In theory, this is simple: use VLOOKUP to match the month, then nested IFs to compare and output symbols.

But the National Health Commission table has gaps:

Excel growth reference table screenshot with red boxes highlighting 24/27/30/33 month age rows, showing data every 3 months after 2 years, creating month age gaps

From 2 years old, data is provided every 3 months. This is reasonable, as growth slows. But it affects querying. At 25 months, a direct VLOOKUP finds nothing.

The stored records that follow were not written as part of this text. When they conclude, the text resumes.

-- ==== Sys2Proof/Machine/Serve.lean ====
section
/-! DEFINITION. One step of the machine: take what the host presents, serve it, or let the sequencer move. -/

namespace Sys2Proof.Machine

/-- Serve a request: run the instruction it decodes to, or take the fault of the name under which the decoder rejects it
(30_encoding.md R86 to R88; 60_exceptions.md R144). -/
def serve (r : Request) (s : State) : Result :=
  match decode r with
  | .ok i => exec i s
  | .error e => .next (rejectRequest e (responseLength (opOf r.word)) s)

/-- One step. A request presented in this step is served in it, whatever the phase (10_state.md R24, 60_exceptions.md
R143); otherwise the sequencer moves (41_transaction.md R125). With nothing to come from the host and no answer to come
from the transport, a waiting sequencer has no next state (60_exceptions.md R153). Log entries 2, 4. -/
def runStep (s : State) : Result :=
  match s.host with
  | some r :: rest => serve r { s with host := rest }
  | none :: rest => sequencerMove { s with host := rest }
  | [] => if awaitsTransport s then .fault .transportSilent else sequencerMove s

end Sys2Proof.Machine
end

One workaround is to manually complete the reference table, adding missing months and using values from younger months (e.g., using 24-month values for 25 and 26 months).

But I wanted intelligent matching!

So, I added a hidden column to find the corresponding reference month for each row.

Excel growth record table screenshot with red box highlighting new Reference Month Age column, showing month age 25 matches 24, month age 30 matches 30, implementing downward matching to reference table

The formula for this column is:

=IF(ISBLANK(A2),"",INDEX('生长对照表'!A$3:A$46,COUNTIFS('生长对照表'!A$3:A$46,"<="&C2),0))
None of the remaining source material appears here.